Yeryüzünün yenilenemeyen kaynakları, gelecekteki tükenmelerine karşı korunacak ve bu tür bir istihdamın yararlarının tüm insanlar tarafından paylaşılmasını sağlayacak şekilde kullanılmalıdır.

(b) Yenilenebilir Kaynaklar:

Dünyanın hayati yenilenebilir kaynaklar üretme kapasitesi muhafaza edilmeli ve uygulanabilir olduğu yerlerde, iyileştirilmeli veya iyileştirilmelidir.

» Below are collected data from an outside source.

/-- The barrier classes are active exactly while their conditions hold (R124, R128, R130). -/
def BarrierFaultsSound (s : State) : Prop :=
  s.fault.isActive .barrierNotDown = s.anyNotThere .lower
    ∧ s.fault.isActive .barrierNotUp = s.anyNotThere .raise
    ∧ s.fault.isActive .barrierModuleSilent = s.anyBarrierModuleSilent
    ∧ s.fault.isActive .presenceModuleSilent = s.anyPresenceModuleSilent
    ∧ s.fault.isActive .crossingObstructed = (exitBarriers s.eqTab).any s.barrierObstructed

/-- A port of R155, R156, R162 and R163: a DOWN port has no silence timer and empty queues, an UP one has a
silence timer; queues within their capacities; nothing waits beside a free transmitter. -/
def portSound (ps : PortState) : Bool :=
  ((ps.link = .up) = ps.silence.isSome)
    && (ps.link = .up || (ps.command.isEmpty && ps.status.isEmpty && ps.reply.isEmpty && ps.forward.isEmpty))
    && ps.command.length ≤ 8 && ps.reply.length ≤ 4 && ps.forward.length ≤ 8
    && (ps.status.filter entryIsStatus).length ≤ 1 && (ps.status.filter entryIsPassage).length ≤ 7
    && ps.status.all (fun e => entryIsStatus e || entryIsPassage e)
    && (ps.transmitter.isSome
      || (ps.command.isEmpty && ps.status.isEmpty && ps.reply.isEmpty && ps.forward.isEmpty))

/-- Both ports are sound. -/
def PortsSound (s : State) : Prop := portSound s.portA = true ∧ portSound s.portB = true

/-- The stranger list of R160: at most 16 sources, none twice. -/
def StrangersSound (s : State) : Prop :=
  s.window.strangers.length ≤ 16 ∧ s.window.strangers.Nodup

/-- Command slots hold what their modules are commanded to (R76, R101, R119, R164). -/
def SlotsSound (s : State) : Prop := s.cmd.slots = slotsOf s

/-- Sizes and indices of the staged tables, and the active loop table's size (R170). -/
def StagedSound (s : State) : Prop :=
  (∀ i, (s.stagedTable i).words.length = tableSize i ∧ (s.stagedTable i).writeIndex ≤ tableSize i
      ∧ (s.stagedTable i).readIndex ≤ tableSize i)
    ∧ s.loopTab.length = tableSize .loop

/-- The activation record (R174, R175): a pending set exactly while not IDLE, and then the staged tables
pass every check with its identity and CRC. -/
def ActivationSound (s : State) : Prop :=
  (s.config.activation = .idle ↔ s.config.pendingSet = none)
    ∧ ∀ x, s.config.pendingSet = some x → checkActivate x.1 x.2 s.ownAddress s.stagedSafety = none

/-- The active tables (R173, R174): the loop table in range with a CONFIG window; no safety set and empty
tables, or a set that passes every check. -/
def TablesSound (s : State) : Prop :=
  loopInRange s.loopTab = true ∧ (windowsOf s.loopTab).any windowTakesConfig = true
    ∧ (s.safetyActive = false → s.config.tables = safetyEmpty ∧ s.config.activeCrc = 0)
    ∧ (s.safetyActive = true → checkTables s.ownAddress s.config.tables = none)

/-- No activation waits while the part is quiescent (R176). -/
def ActivationPrompt (s : State) : Prop :=
  s.config.activation = .awaitQuiescent → s.quiescent = false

(3) Yaban Hayatı Koruma Alanı:

İnsan, şu anda advers faktörlerin bir araya gelmesiyle ağır bir şekilde engellenen vahşi yaşam mirasını ve yaşam alanını korumak ve akıllıca yönetmek için özel bir sorumluluğa sahiptir. Bu nedenle, vahşi yaşam da dahil olmak üzere doğanın korunması, ekonomik kalkınma için planlamada önem kazanmalıdır.

(4) Nüfus Politikası:

Nüfus artışı oranının veya aşırı nüfus yoğunluğunun çevre veya kalkınma üzerinde olumsuz etkileri olması muhtemel olduğu demografik politikalar uygulanmalıdır.

(5) Çevre ve Kalkınma:

Daha rasyonel bir kaynak yönetimi sağlamak ve böylece çevreyi iyileştirmek için Devletler, kalkınmanın insan ortamını koruma ve iyileştirme ihtiyacına uygun olmasını sağlamak için kalkınma planlarına entegre ve koordine bir yaklaşım benimsemelidir.

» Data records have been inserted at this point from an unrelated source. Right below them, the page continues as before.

/-- O16. An inward wheel inside the path is taken by the oldest record that has an axle to give; the record
leaves the pool if that completes its passage, and every other record keeps its counts (R37, R38, R43). -/
def Obligations.InwardWheel : Prop :=
  ∀ (a : Arrival) (payload : List Byte) (s : State) (d k i : Nat) (dir : Direction) (x : TrainRecord),
    WheelAt s a payload d dir →
    pathIndex s.detTab (approachIndex (s.trackOf d) dir) d = some (k + 1) →
    s.tracker.records[i]? = some x → x.approach = approachIndex (s.trackOf d) dir →
    passedAt x (k + 1) < passedAt x k →
    (∀ j < i, ∀ y, s.tracker.records[j]? = some y → y.approach = x.approach →
      passedAt y k ≤ passedAt y (k + 1)) →
    let head := passedAt x (k + 1) = 0
    let y := { x with passed := x.passed.set (k + 1) (passedAt x (k + 1) + 1),
                      headDetector := if head then k + 1 else x.headDetector,
                      headTime := if head then s.passageTime d else x.headTime }
    ∃ t, exec (.wheel a payload) s = .next t
      ∧ t.tracker.records.map counts
          = (if (retirement s.detTab y).isNone then (s.tracker.records.map counts).set i (counts y)
             else (s.tracker.records.map counts).eraseIdx i)

/-- O17. An outward wheel is taken by the newest record that has an axle to give back, where it stands on no inward path
or no record there has an axle to give inward (R31, R37, R40, R43). -/
def Obligations.OutwardWheel : Prop :=
  ∀ (w : WheelPassage) (s : State) (k i : Nat) (x : TrainRecord),
    let ap := approachIndex w.track w.direction.opposite
    let inward := approachIndex w.track w.direction
    (pathIndex s.detTab inward w.detector = none ∨ ∃ n, pathIndex s.detTab inward w.detector = some (n + 1)
      ∧ ∀ r ∈ s.tracker.records, r.approach = inward → passedAt r n ≤ passedAt r (n + 1)) →
    pathIndex s.detTab ap w.detector = some k →
    s.tracker.records[i]? = some x → x.approach = ap → passedAt x (k + 1) < passedAt x k →
    (∀ j y, i < j → s.tracker.records[j]? = some y → y.approach = ap →
      passedAt y k ≤ passedAt y (k + 1)) →
    let y := { x with passed := x.passed.set k (passedAt x k - 1), receding := true }
    (retirement s.detTab y = none →
        attributeWheel w s = s.setTracker { s.tracker with records := s.tracker.records.set i y })
      ∧ ((retirement s.detTab y).isSome →
        (attributeWheel w s).tracker = { s.tracker with records := s.tracker.records.eraseIdx i }
          ∧ OnlyClasses [.notice] s (attributeWheel w s)
          ∧ Touches [.portA, .portB, .tracker, .fault, .queue .status] s (attributeWheel w s))

/-- O18. The first head passage at the island-entry (R39, R66 to R69): the record becomes IN_ISLAND, by way of
WARNED where it was APPROACHING, which judges its predicted warning, with its achieved warning judged. -/
def Obligations.IslandEntry : Prop :=
  ∀ (w : WheelPassage) (creation : Bool) (r : TrainRecord) (s : State),
    let x := islandCall w creation r s
    let achieved := match s.seq.onset with
      | some o => if inClosure s.seq.state && timeBefore o w.passage then (w.passage - o).toNat else 0
      | none => 0
    let ap := approachOf s.appTab r.approach
    x.1.state = .inIsland ∧ x.1.islandEntry = some w.passage ∧ x.1.achieved = some achieved
      ∧ (r.state = .approaching → x.1.scheduledStart = none ∧ x.1.warnedAt = some s.now)
      ∧ (r.state = .approaching →
          (w.passage + BitVec.ofNat 32 (worstArrival ap (s.distanceCm w.detector) (s.callSpeed w r))
            - s.reference).toInt < ap.twMin →
          x.1.short = true ∧ x.2.fault.isLatched .shortWarning = true)
      ∧ (r.state ≠ .approaching → x.1.scheduledStart = r.scheduledStart ∧ x.1.warnedAt = r.warnedAt)
      ∧ (achieved < ap.twMin → x.1.short = true ∧ x.2.fault.isLatched .shortWarning = true)
      ∧ (ap.twMin ≤ achieved → ap.twTarget + ap.twTol < achieved →
          x.2.fault.isLatched .longWarning = true)
      ∧ (r.short = true → x.1.short = true)
      ∧ x.1.passed = r.passed ∧ x.1.tag = r.tag
      ∧ OnlyClasses [.shortWarning, .longWarning, .overspeed] s x.2 ∧ Touches [.fault] s x.2

/-- O19. A HEARTBEAT taken in (R11 to R14, R17). -/
def Obligations.Heartbeat : Prop :=
  ∀ (a : Arrival) (payload : List Byte) (s : State) (d : Nat) (r : DetectorRecord),
    NotAwaiting s → Consumed .field s a → detectorAt s.detTab a.src = some d →
    s.detectorRecord d = some r → payload.length = 2 →
    (byteAt payload 1 = 1 ∨ byteAt payload 1 = 2) →
    let number := byteAt payload 0
    let good := byteAt payload 1 = 1
    let gap := r.lastSeq.any fun q => number ≠ q
    ∃ t, exec (.heartbeat a payload) s = .next t
      ∧ t.axle.detectors = s.axle.detectors.set d
          (some { state := if good then .ok else .failed .headFault, lastSeq := some number,
                  silence := some (timePlus s.now (detectorOf s.detTab d).silence) })
      ∧ t.axle.sections = s.axle.sections.map
          (sectionDisturbed s d (gap || (!decide good && !isFailed r.state)))
      ∧ (gap = true → t.fault.isLatched .wheelLoss = true)
      ∧ (¬ good → r.state ≠ .failed .headFault → t.fault.isActive .detectorHeadFault = true)
      ∧ (good → ∀ c ∈ [FaultClass.detectorSilent, .detectorHeadFault],
          t.fault.isActive c = (s.fault.isActive c && t.anyDetectorFailed
            (if c = .detectorSilent then .silent else .headFault)))
      ∧ OnlyClasses ([.detectorSilent, .detectorHeadFault, .wheelLoss] ++ sequenceClasses) s t
      ∧ Touches [.portA, .portB, .axle, .tracker, .seq, .lamp, .barrier, .cmd, .fault,
          .queue .command, .queue .status, .queue .forward] (hearLink a.port s) t

/-- O20. A detector's silence expiry (R11, R13): FAILED with cause SILENT, its timer stopped, its sections
disturbed where it was not FAILED. -/
def Obligations.DetectorSilence : Prop :=
  ∀ (d : Fin 32) (s : State) (r : DetectorRecord), NotAwaiting s →
    s.detectorRecord d.val = some r → r.silence = some s.now →
    ∃ t, exec (.detectorSilenceExpiry d) s = .next t
      ∧ t.axle.detectors = s.axle.detectors.set d.val
          (some { r with state := .failed .silent, silence := none })
      ∧ t.axle.sections = s.axle.sections.map (sectionDisturbed s d.val (!isFailed r.state))
      ∧ (r.state ≠ .failed .silent → t.fault.isActive .detectorSilent = true)
      ∧ OnlyClasses ([.detectorSilent, .detectorHeadFault] ++ sequenceClasses) s t
      ∧ Touches [.portA, .portB, .axle, .tracker, .seq, .lamp, .barrier, .cmd, .fault,
          .queue .command, .queue .status] s t

/-- O21. The entry gap expiry closes the record's entry; the record leaves the pool if all its axles have
passed (R42, R43). -/
def Obligations.EntryGap : Prop :=
  ∀ (tag : Byte) (s : State) (i : Nat) (r : TrainRecord), NotAwaiting s →
    s.recordWithTag tag = some (i, r) → r.entryOpen = true →
    timePlus r.lastEntry (tGapOf s.crTab) = s.now →
    let y := { r with entryOpen := false }
    ∃ t, exec (.entryGapExpiry tag) s = .next t
      ∧ t.tracker.records.map counts
          = (if (retirement s.detTab y).isNone then (s.tracker.records.map counts).set i (counts y)
             else (s.tracker.records.map counts).eraseIdx i)
      ∧ t.tracker.nextTag = s.tracker.nextTag
      ∧ OnlyClasses (.notice :: sequenceClasses) s t
      ∧ Touches [.portA, .portB, .tracker, .seq, .lamp, .barrier, .cmd, .fault,
          .queue .command, .queue .status] s t

/-- O22. The scheduled start expiry makes the record WARNED, which closes an open road: AMBER, with the closure
onset now (R45, R75, R77, R78, R92). -/
def Obligations.ScheduledStartCloses : Prop :=
  ∀ (tag : Byte) (s : State) (i : Nat) (r : TrainRecord), NotAwaiting s →
    s.recordWithTag tag = some (i, r) → r.state = .approaching → r.scheduledStart = some s.now →
    ∃ t, exec (.scheduledStartExpiry tag) s = .next t
      ∧ t.tracker.records[i]?
          = some { r with state := .warned, scheduledStart := none, warnedAt := some s.now }
      ∧ t.tracker.records.map counts = s.tracker.records.map counts
      ∧ (s.seq.state = .opened → t.seq = { s.seq with
          state := .amber, onset := some s.now, amber := some (timePlus s.now (tAmberOf s.crTab)),
          longClosure := some (timePlus s.now (tLongClosureOf s.crTab)) })
      ∧ OnlyClasses sequenceClasses s t
      ∧ Touches [.portA, .portB, .tracker, .seq, .lamp, .barrier, .cmd, .fault,
          .queue .command, .queue .status] s t

/-- O23. The spot speed of a call (R55): V_line where the head interval is 0, else the head spacing over the interval
rounded up to whole cm/s, clamped to V_floor .. 7000; the worst-case arrival is never after the nominal one
(R61); and a STRIKE-IN, MERGE or ADVANCE call judges its predicted warning (R65, R70), against the closure onset in
a closure and the present time else, and leaves a start, for a record not MERGED the candidate (R62, R63). -/
def Obligations.SpeedAndArrivals : Prop :=
  (∀ (w : WheelPassage) (r : TrainRecord) (s : State),
    let ap := approachOf s.appTab r.approach
    let spacing := (detectorOf s.detTab w.detector).spacing
    let v := s.callSpeed w r
    let clamped := fun u => v = if u < ap.vFloor then ap.vFloor else if 7000 < u then 7000 else u
    ap.vFloor ≤ 7000 →
      (w.interval = 0 → clamped ap.vLine)
      ∧ (0 < w.interval → ∃ u, spacing * 100000 ≤ u * w.interval
          ∧ (∀ x, spacing * 100000 ≤ x * w.interval → u ≤ x) ∧ clamped u)
      ∧ ap.vFloor ≤ v ∧ v ≤ 7000)
  ∧ (∀ (ap : ApproachEntry) (dCm v0 : Nat), 0 < v0 → 0 < ap.aMax →
      worstArrival ap dCm v0 ≤ nominalArrival dCm v0)
  ∧ ∀ (w : WheelPassage) (creation : Bool) (r : TrainRecord) (s : State),
      let ap := approachOf s.appTab r.approach
      let v0 := s.callSpeed w r
      let tWorst := worstArrival ap (s.distanceCm w.detector) v0
      let tNom := nominalArrival (s.distanceCm w.detector) v0
      let offset := min ((tWorst : Int) - ap.twMin) ((tNom : Int) - ap.twTarget)
      let reference := if inClosure s.seq.state then s.seq.onset.getD s.now else s.now
      let available := (w.passage + BitVec.ofNat 32 tWorst - reference).toInt
      let x := scheduleCall w creation r s
      (available < ap.twMin → x.1.short = true ∧ x.2.fault.isLatched .shortWarning = true)
        ∧ (available < ap.twMin → v0 ≤ ap.vLine → s.fault.isLatched .shortWarning = false →
            Captured .shortWarning (BitVec.ofNat 8 r.approach)
              (BitVec.ofNat 16 (min (available.toNat / 100) 32767)) s x.2)
        ∧ (ap.twMin ≤ available → x.1.short = r.short ∧ OnlyClasses [.overspeed] s x.2)
        ∧ (r.merged = false →
            x.1.scheduledStart = some (w.passage + BitVec.ofInt 32 offset))
        ∧ (r.merged = true → ∀ old, r.scheduledStart = some old →
            x.1.scheduledStart = some (timeEarlier old (w.passage + BitVec.ofInt 32 offset)))
        ∧ x.1.passed = r.passed ∧ x.1.tag = r.tag ∧ x.1.state = r.state
        ∧ OnlyClasses [.shortWarning, .overspeed] s x.2 ∧ Touches [.fault] s x.2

Tüm Devletlerin çevre politikaları, gelişmekte olan ülkelerin mevcut veya gelecekteki kalkınma potansiyelini geliştirmeli ve olumsuz yönde etkilememeli ve hepsinin daha iyi yaşam koşullarına ulaşmasını engellememelidir.

(6) Kirlilik Kontrolü:

Devletler, insan sağlığına zarar verebilecek, canlı kaynaklara ve deniz yaşamına zarar verecek, tesislere zarar verecek veya denizin diğer meşru kullanımlarına müdahale edebilecek maddelerle denizlerin kirlenmesini önlemek için tüm olası adımları atmalıdır. Çevresel risklerin tanımlanması, önlenmesi ve kontrolüne ve çevresel sorunların çözümüne ve insanlığın ortak yararına bilim ve teknoloji uygulanmalıdır.

(7) Kaynak Planlaması:

Gelişmekte olan ülkelerin gereklilikleri ve çevresel koruma önlemlerini kalkınma planlarına dahil etmelerinden doğabilecek her türlü maliyeti ve bunlara ek uluslararası teknik ve mali yardım sağlamak için gerekli olmaları dikkate alınarak çevrenin korunması ve iyileştirilmesi için kaynak sağlanmalıdır. Bu amaç.

(8) Nükleer Silah Yasağı:

İnsan ve çevresi nükleer silahların etkisinden ve diğer tüm kitle imha araçlarından korunmalıdır. Devletler, ilgili uluslararası organlarda, bu tür silahların imhası ve tamamen imhası konusunda derhal anlaşmaya varmak için çaba göstermelidir.